━━ SUPPLIED INFORMATION

-- ==== Sys2Proof/Machine/Fp.lean ====
section
/-! DEFINITION. Sys2Proof/Machine/Fp.lean: the binary floating-point formats of spec/04 and rounding into them (R103 to R106,
R112, R114). A finite value is exact: a sign, a natural number and a power of two. -/

namespace Sys2Proof.Machine

/-- A format of R103: exponent bits, fraction bits, bias, and whether it has infinities. `top` is 0 for an IEEE format, 1 for E4M3 (one
NaN per sign in the top exponent) and 2 for E2M1 (no NaN). -/
structure Fmt where
  e    : Nat
  f    : Nat
  bias : Nat
  top  : Nat
  deriving DecidableEq, Repr

def Fmt.fp64 : Fmt := ⟨11, 52, 1023, 0⟩
def Fmt.fp32 : Fmt := ⟨8, 23, 127, 0⟩
def Fmt.bf16 : Fmt := ⟨8, 7, 127, 0⟩
def Fmt.fp16 : Fmt := ⟨5, 10, 15, 0⟩
def Fmt.e5m2 : Fmt := ⟨5, 2, 15, 0⟩
def Fmt.e4m3 : Fmt := ⟨4, 3, 7, 1⟩
def Fmt.e2m1 : Fmt := ⟨2, 1, 1, 2⟩

/-- The bits of a format. -/
def Fmt.bits (t : Fmt) : Nat := 1 + t.e + t.f

/-- A value: NaN, an infinity, or ± m × 2^e. -/
inductive Val where
  | nan (signalling : Bool)
  | inf (neg : Bool)
  | fin (neg : Bool) (m : Nat) (e : Int)
  deriving DecidableEq, Repr

/-- The value of a pattern (R103). -/
def Fmt.val (t : Fmt) (x : Nat) : Val :=
  let s := bit x (t.e + t.f)
  let ex := Machine.bits x t.f t.e
  let fr := Machine.bits x 0 t.f
  let topE := 2 ^ t.e - 1
  if ex = topE && t.top = 0 then (if fr = 0 then .inf s else .nan (!bit fr (t.f - 1)))
  else if ex = topE && t.top = 1 && fr = 2 ^ t.f - 1 then .nan false
  else if ex = 0 then .fin s fr (1 - (t.bias : Int) - t.f)
  else .fin s (2 ^ t.f + fr) ((ex : Int) - t.bias - t.f)

/-- The canonical NaN (R105). -/
def Fmt.nan (t : Fmt) : Nat :=
  if t.top = 0 then (2 ^ t.e - 1) * 2 ^ t.f + 2 ^ (t.f - 1) else 2 ^ (t.e + t.f) - 1

/-- The sign bit. -/
def Fmt.sign (t : Fmt) (neg : Bool) : Nat := if neg then 2 ^ (t.e + t.f) else 0

/-- An infinity. -/
def Fmt.infinity (t : Fmt) (neg : Bool) : Nat := t.sign neg + (2 ^ t.e - 1) * 2 ^ t.f

/-- The largest finite magnitude, as a pattern (R103). -/
def Fmt.maxPat (t : Fmt) : Nat :=
  match t.top with
  | 0 => (2 ^ t.e - 1) * 2 ^ t.f - 1
  | 1 => 2 ^ (t.e + t.f) - 2
  | _ => 2 ^ (t.e + t.f) - 1

/-- The exponent of the smallest normal. -/
def Fmt.emin (t : Fmt) : Int := 1 - (t.bias : Int)

/-! ### Flags (R114): NV 16, DZ 8, OF 4, UF 2, NX 1 -/

def flagNV : BitVec 5 := 16
def flagDZ : BitVec 5 := 8
def flagOF : BitVec 5 := 4
def flagUF : BitVec 5 := 2
def flagNX : BitVec 5 := 1

/-- A pattern with the flags its operation raises. -/
structure FpRes where
  bits : Nat
  flags : BitVec 5
  deriving DecidableEq, Repr

/-- Round `m` shifted right by `s` places by mode `rm` (R112; 101 rounds as RNE, R113): the quotient and whether it is inexact. -/
def roundShift (rm : Nat) (neg : Bool) (m s : Nat) : Nat × Bool :=
  let q := m / 2 ^ s
  let r := m % 2 ^ s
  if r = 0 then (q, false)
  else
    let half := 2 ^ (s - 1)
    let up : Bool :=
      match rm with
      | 1 => false
      | 2 => neg
      | 3 => !neg
      | 4 => decide (half ≤ r)
      | _ => decide (half < r) || (r == half && q % 2 == 1)
    (if up then q + 1 else q, true)

/-- `m` × 2^`e` as a whole number of units 2^`q`, rounded. -/
def roundAt (rm : Nat) (neg : Bool) (m : Nat) (e q : Int) : Nat × Bool :=
  if q ≤ e then (m * 2 ^ (e - q).toNat, false) else roundShift rm neg m (q - e).toNat

/-- The pattern of `m` × 2^`q`, which is a value of the format: `q` is the quantum of its binade. -/
def Fmt.pack (t : Fmt) (neg : Bool) (m : Nat) (q : Int) : Nat :=
  let l := m.log2
  if m < 2 ^ t.f then t.sign neg + m
  else t.sign neg + ((q + l + t.bias).toNat * 2 ^ t.f + (if l ≤ t.f then m * 2 ^ (t.f - l) else m / 2 ^ (l - t.f)) - 2 ^ t.f)

/-- Whether a magnitude `m` × 2^`q` is beyond the largest finite value. -/
def Fmt.over (t : Fmt) (m : Nat) (q : Int) : Bool :=
  match t.val t.maxPat with
  | .fin _ mm me => if q ≤ me then decide (mm * 2 ^ (me - q).toNat < m) else decide (mm < m * 2 ^ (q - me).toNat)
  | _ => false

/-- What an overflow gives (R112 step 3, R106, R109). -/
def Fmt.overflow (t : Fmt) (rm : Nat) (sp neg : Bool) : Nat :=
  let toMax : Bool := match rm with | 1 => true | 2 => !neg | 3 => neg | _ => false
  if toMax || t.top = 2 then t.sign neg + t.maxPat
  else if t.top = 1 then (if sp then t.sign neg + t.maxPat else t.nan)
  else t.infinity neg

/-- `round_to` (R112) of ± m × 2^e, with the flags of R114: tininess is judged after rounding with unbounded exponent range. -/
def Fmt.round (t : Fmt) (rm : Nat) (sp neg : Bool) (m : Nat) (e : Int) : FpRes :=
  if m = 0 then ⟨t.sign neg, 0⟩
  else
    let top : Int := e + m.log2
    let q := max top t.emin - t.f
    let r := roundAt rm neg m e q
    let u := roundAt rm neg m e (top - t.f)
    let tiny : Bool := decide (top < t.emin) && !(decide (u.1 = 2 ^ (t.f + 1)) && decide (top + 1 = t.emin))
    if t.over r.1 q then ⟨t.overflow rm sp neg, flagOF ||| flagNX⟩
    else ⟨t.pack neg r.1 q, (if r.2 then flagNX else 0) ||| (if r.2 && tiny then flagUF else 0)⟩

/-- The integer square root of `v`, bit by bit from bit `n` down. -/
def isqrtFrom (v : Nat) : Nat → Nat → Nat
  | 0, r => if (r + 1) * (r + 1) ≤ v then r + 1 else r
  | n + 1, r =>
    let c := r + 2 ^ (n + 1)
    isqrtFrom v n (if c * c ≤ v then c else r)

/-- The integer square root. -/
def isqrt (v : Nat) : Nat := isqrtFrom v (v.log2 / 2 + 1) 0

/-! ### Operations (R193, R178) -/

/-- The NV that signalling operands raise (R105). -/
def Val.snan : Val → Bool
  | .nan s => s
  | _ => false

def Val.isNan : Val → Bool
  | .nan _ => true
  | _ => false

/-- NV where any operand is a signalling NaN. -/
def nvOf (vs : List Val) : BitVec 5 := if vs.any Val.snan then flagNV else 0

/-- The sum of two exact signed values at a common exponent; an exact zero sum has the sign of IEEE 754 for the mode (R104). -/
def addExact (rm : Nat) (n1 : Bool) (m1 : Nat) (e1 : Int) (n2 : Bool) (m2 : Nat) (e2 : Int) : Bool × Nat × Int :=
  let e := min e1 e2
  let a : Int := (m1 * 2 ^ (e1 - e).toNat : Nat)
  let b : Int := (m2 * 2 ^ (e2 - e).toNat : Nat)
  let v := (if n1 then -a else a) + (if n2 then -b else b)
  if v = 0 then
    let neg : Bool := if m1 = 0 && m2 = 0 && n1 = n2 then n1 else rm == 2
    (neg, 0, e)
  else (decide (v < 0), v.natAbs, e)

/-- An invalid operation: the canonical NaN and NV. -/
def Fmt.invalid (t : Fmt) : FpRes := ⟨t.nan, flagNV⟩

/-- A NaN result, with the NV of signalling operands. -/
def Fmt.quiet (t : Fmt) (vs : List Val) : FpRes := ⟨t.nan, nvOf vs⟩

/-- Negation of a value. -/
def Val.neg : Val → Val
  | .nan s => .nan s
  | .inf n => .inf (!n)
  | .fin n m e => .fin (!n) m e

/-- a + b. -/
def Fmt.addV (t : Fmt) (rm : Nat) (sp : Bool) (a b : Val) : FpRes :=
  match a, b with
  | .nan _, _ => t.quiet [a, b]
  | _, .nan _ => t.quiet [a, b]
  | .inf n, .inf k => if n = k then ⟨t.infinity n, 0⟩ else t.invalid
  | .inf n, .fin _ _ _ => ⟨t.infinity n, 0⟩
  | .fin _ _ _, .inf k => ⟨t.infinity k, 0⟩
  | .fin n m e, .fin k l f =>
    let r := addExact rm n m e k l f
    t.round rm sp r.1 r.2.1 r.2.2

/-- a × b. -/
def Fmt.mulV (t : Fmt) (rm : Nat) (sp : Bool) (a b : Val) : FpRes :=
  match a, b with
  | .nan _, _ => t.quiet [a, b]
  | _, .nan _ => t.quiet [a, b]
  | .inf n, .inf k => ⟨t.infinity (n != k), 0⟩
  | .inf n, .fin k m _ => if m = 0 then t.invalid else ⟨t.infinity (n != k), 0⟩
  | .fin n m _, .inf k => if m = 0 then t.invalid else ⟨t.infinity (n != k), 0⟩
  | .fin n m e, .fin k l f => t.round rm sp (n != k) (m * l) (e + f)

/-- c + a × b with one rounding; 0 × ∞ raises NV even where the addend is a quiet NaN (R193). -/
def Fmt.fmaV (t : Fmt) (rm : Nat) (sp : Bool) (c a b : Val) : FpRes :=
  let bad : Bool := match a, b with
    | .inf _, .fin _ m _ => m == 0
    | .fin _ m _, .inf _ => m == 0
    | _, _ => false
  if bad then t.invalid
  else if a.isNan || b.isNan || c.isNan then t.quiet [a, b, c]
  else
    match a, b with
    | .fin n m e, .fin k l f =>
      match c with
      | .fin cn cm ce =>
        let r := addExact rm cn cm ce (n != k) (m * l) (e + f)
        t.round rm sp r.1 r.2.1 r.2.2
      | .inf cn => ⟨t.infinity cn, 0⟩
      | .nan _ => t.quiet [c]
    | _, _ =>
      let pn : Bool := (match a with | .inf n => n | .fin n _ _ => n | .nan _ => false)
        != (match b with | .inf n => n | .fin n _ _ => n | .nan _ => false)
      match c with
      | .inf cn => if cn = pn then ⟨t.infinity cn, 0⟩ else t.invalid
      | _ => ⟨t.infinity pn, 0⟩

/-- a / b: enough quotient bits, and one more that says whether a remainder is left. -/
def Fmt.divV (t : Fmt) (rm : Nat) (sp : Bool) (a b : Val) : FpRes :=
  match a, b with
  | .nan _, _ => t.quiet [a, b]
  | _, .nan _ => t.quiet [a, b]
  | .inf _, .inf _ => t.invalid
  | .inf n, .fin k _ _ => ⟨t.infinity (n != k), 0⟩
  | .fin n _ _, .inf k => ⟨t.sign (n != k), 0⟩
  | .fin n m e, .fin k l f =>
    if l = 0 then (if m = 0 then t.invalid else ⟨t.infinity (n != k), flagDZ⟩)
    else if m = 0 then ⟨t.sign (n != k), 0⟩
    else
      let s := t.f + 4 + l.log2
      let q := m * 2 ^ s / l
      let r := m * 2 ^ s % l
      t.round rm sp (n != k) (2 * q + (if r = 0 then 0 else 1)) (e - f - s - 1)

/-- √a. -/
def Fmt.sqrtV (t : Fmt) (rm : Nat) (sp : Bool) (a : Val) : FpRes :=
  match a with
  | .nan _ => t.quiet [a]
  | .inf n => if n then t.invalid else ⟨t.infinity false, 0⟩
  | .fin n m e =>
    if m = 0 then ⟨t.sign n, 0⟩
    else if n then t.invalid
    else
      let s0 := 2 * t.f + 8
      let s := if (e - s0) % 2 = 0 then s0 else s0 + 1
      let v := m * 2 ^ s
      let r := isqrt v
      t.round rm sp false (2 * r + (if r * r = v then 0 else 1)) ((e - s) / 2 - 1)

/-- Compare two values that are not NaN: −1, 0 or 1; −0 equals +0. -/
def cmpVal (a b : Val) : Int :=
  match a, b with
  | .inf n, .inf k => if n = k then 0 else if n then -1 else 1
  | .inf n, _ => if n then -1 else 1
  | _, .inf k => if k then 1 else -1
  | .fin n m e, .fin k l f =>
    let q := min e f
    let x : Int := (m * 2 ^ (e - q).toNat : Nat)
    let y : Int := (l * 2 ^ (f - q).toNat : Nat)
    let x := if n then -x else x
    let y := if k then -y else y
    if x < y then -1 else if x = y then 0 else 1
  | _, _ => 0

/-- Whether a value has its sign bit set. -/
def Val.isNeg : Val → Bool
  | .nan _ => false
  | .inf n => n
  | .fin n _ _ => n

/-- The lesser, or with `gt` the greater, of two patterns (R194): −0 is less than +0, one NaN gives the other operand, two give the
canonical NaN, and a signalling NaN raises NV. -/
def Fmt.minMax (t : Fmt) (gt : Bool) (x y : Nat) : FpRes :=
  let a := t.val x
  let b := t.val y
  let fl := nvOf [a, b]
  if a.isNan && b.isNan then ⟨t.nan, fl⟩
  else if a.isNan then ⟨y, fl⟩
  else if b.isNan then ⟨x, fl⟩
  else
    let c := cmpVal a b
    let less : Bool := decide (c < 0) || (c == 0 && a.isNeg && !b.isNeg)
    ⟨if less != gt then x else y, fl⟩

/-! ### 2^x (R195) -/

/-- The fraction bits kept of 2^x before rounding. -/
def expBits : Nat := 320

/-- The product of 2^(2^−i) over the set bits of a fraction, most significant bit first, each factor the square root of the one before,
all with `expBits` fraction bits: `n` bits from bit `k` of `fr` downwards. -/
def expFrac (fr : Nat) : Nat → Nat → Nat → Nat
  | 0, _, acc => acc
  | k + 1, root, acc =>
    let root := isqrt (root * 2 ^ expBits)
    expFrac fr k root (if fr.testBit k then acc * root / 2 ^ expBits else acc)

/-- 2^x correctly rounded; an integer x gives a power of two, and every other finite x an irrational number, so that its truncation with
one more bit set rounds as the number does. -/
def Fmt.exp2V (t : Fmt) (rm : Nat) (sp : Bool) (a : Val) : FpRes :=
  match a with
  | .nan _ => t.quiet [a]
  | .inf n => ⟨if n then 0 else t.infinity false, 0⟩
  | .fin n m e =>
    if m = 0 then t.round rm sp false 1 0
    else if 14 < e + m.log2 then t.round rm sp false 1 (if n then -(2 ^ 15 : Int) else 2 ^ 15)
    else if e + m.log2 < -((t.f : Int) + 6) then
      (if n then t.round rm sp false (2 ^ (t.f + 8) - 1) (-((t.f : Int) + 8)) else t.round rm sp false (2 ^ (t.f + 8) + 1) (-((t.f : Int) + 8)))
    else if 0 ≤ e then
      let v : Int := (m * 2 ^ e.toNat : Nat)
      t.round rm sp false 1 (if n then -v else v)
    else
      let k := (-e).toNat
      let v : Int := if n then -(m : Int) else m
      let ip : Int := v / (2 : Int) ^ k
      let fr := (v % (2 : Int) ^ k).toNat
      if fr = 0 then t.round rm sp false 1 ip
      else
        let r := expFrac fr k (2 * 2 ^ expBits) (2 ^ expBits)
        t.round rm sp false (2 * r + 1) (ip - expBits - 1)

/-! ### Classes (R205) -/

/-- The one-hot class of a pattern. -/
def Fmt.classOf (t : Fmt) (x : Nat) : Nat :=
  match t.val x with
  | .nan s => if s then 2 ^ 8 else 2 ^ 9
  | .inf n => if n then 1 else 2 ^ 7
  | .fin n m _ =>
    if m = 0 then (if n then 2 ^ 3 else 2 ^ 4)
    else if m < 2 ^ t.f then (if n then 2 ^ 2 else 2 ^ 5)
    else if n then 2 ^ 1 else 2 ^ 6

/-! ### Conversions (R117) -/

/-- From one format's value into another format. -/
def Fmt.convV (t : Fmt) (rm : Nat) (sp : Bool) (a : Val) : FpRes :=
  match a with
  | .nan _ => t.quiet [a]
  | .inf n => if t.top = 0 then ⟨t.infinity n, 0⟩ else ⟨t.overflow 0 sp n, flagOF ||| flagNX⟩
  | .fin n m e => t.round rm sp n m e

/-- From a value to an integer of `w` bits: rounded by mode, the nearest bound beyond the range with NV, NaN to 0 with NV. -/
def toIntV (w rm : Nat) (a : Val) : Int × BitVec 5 :=
  let hi : Int := (2 : Int) ^ (w - 1) - 1
  let lo : Int := -(2 : Int) ^ (w - 1)
  match a with
  | .nan _ => (0, flagNV)
  | .inf n => (if n then lo else hi, flagNV)
  | .fin n m e =>
    if 80 < e + m.log2 then (if m = 0 then (0, 0) else (if n then lo else hi, flagNV))
    else
      let r := roundAt rm n m e 0
      let v : Int := if n then -(r.1 : Int) else r.1
      if v < lo then (lo, flagNV) else if hi < v then (hi, flagNV) else (v, if r.2 then flagNX else 0)

/-- From an integer into a format. -/
def Fmt.ofInt (t : Fmt) (rm : Nat) (sp : Bool) (v : Int) : FpRes := t.round rm sp (decide (v < 0)) v.natAbs 0

/-- Saturate to the range of `w` bits, signed (R110). -/
def saturate (w : Nat) (v : Int) : Int := max (-(2 : Int) ^ (w - 1)) (min ((2 : Int) ^ (w - 1) - 1) v)

/-- The format of a code of R101, if it is one of the six floating-point formats. -/
def fmtOf (c : Nat) : Fmt :=
  match c with
  | 0 => .fp32 | 1 => .bf16 | 2 => .fp16 | 3 => .e4m3 | 4 => .e5m2 | _ => .fp64

/-- The element bits of a format code (R101), as it stands in a register element: MX and TERN codes one to a byte (R119). -/
def codeBits (c : Nat) : Nat :=
  match c with
  | 0 => 32 | 1 => 16 | 2 => 16 | 3 => 8 | 4 => 8 | 5 => 8 | 6 => 8 | 7 => 8 | 8 => 32 | 9 => 8 | 10 => 64 | 11 => 16 | _ => 8

/-- A code that names an integer format: INT8, INT32, INT16. -/
def codeInt (c : Nat) : Bool := c == 7 || c == 8 || c == 11

/-- One conversion between two codes that are not MX (R116, R117, R111). -/
def convert (src dst rm : Nat) (sp : Bool) (x : Nat) : FpRes :=
  if src = 9 then
    let v : Int := match x % 4 with | 1 => 1 | 3 => -1 | _ => 0
    ⟨umod (codeBits dst) v, if x % 4 = 2 then flagNV else 0⟩
  else if codeInt src then
    let v := sval (codeBits src) x
    if dst = 9 then ⟨if v < 0 then 3 else if v = 0 then 0 else 1, 0⟩
    else if codeInt dst then ⟨umod (codeBits dst) (saturate (codeBits dst) v), 0⟩
    else (fmtOf dst).ofInt rm sp v
  else
    let a := (fmtOf src).val (x % 2 ^ codeBits src)
    if codeInt dst then
      let r := toIntV (codeBits dst) rm a
      ⟨umod (codeBits dst) r.1, r.2⟩
    else (fmtOf dst).convV rm sp a

end Sys2Proof.Machine
end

━━━━

**ACTIVITY**
Copy verbatim, from the listing above, each line from the one containing "def Fmt.e2m1 : Fmt := ⟨2, 1, 1, 2⟩" down to the one containing "if t.top = 0 then (2", inclusive.

**RESPONSE AREA**
def Fmt.e2m1 : Fmt := ⟨2, 1, 1, 2⟩

/-- The bits of a format. -/
def Fmt.bits (t : Fmt) : Nat := 1 + t.e + t.f

/-- A value: NaN, an infinity, or ± m × 2^e. -/
inductive Val where
  | nan (signalling : Bool)
  | inf (neg : Bool)
  | fin (neg : Bool) (m : Nat) (e : Int)
  deriving DecidableEq, Repr

/-- The value of a pattern (R103). -/
def Fmt.val (t : Fmt) (x : Nat) : Val :=
  let s := bit x (t.e + t.f)
  let ex := Machine.bits x t.f t.e
  let fr := Machine.bits x 0 t.f
  let topE := 2 ^ t.e - 1
  if ex = topE && t.top = 0 then (if fr = 0 then .inf s else .nan (!bit fr (t.f - 1)))
  else if ex = topE && t.top = 1 && fr = 2 ^ t.f - 1 then .nan false
  else if ex = 0 then .fin s fr (1 - (t.bias : Int) - t.f)
  else .fin s (2 ^ t.f + fr) ((ex : Int) - t.bias - t.f)

/-- The canonical NaN (R105). -/
def Fmt.nan (t : Fmt) : Nat :=
  if t.top = 0 then (2 ^ t.e - 1) * 2 ^ t.f + 2 ^ (t.f - 1) else 2 ^ (t.e + t.f) - 1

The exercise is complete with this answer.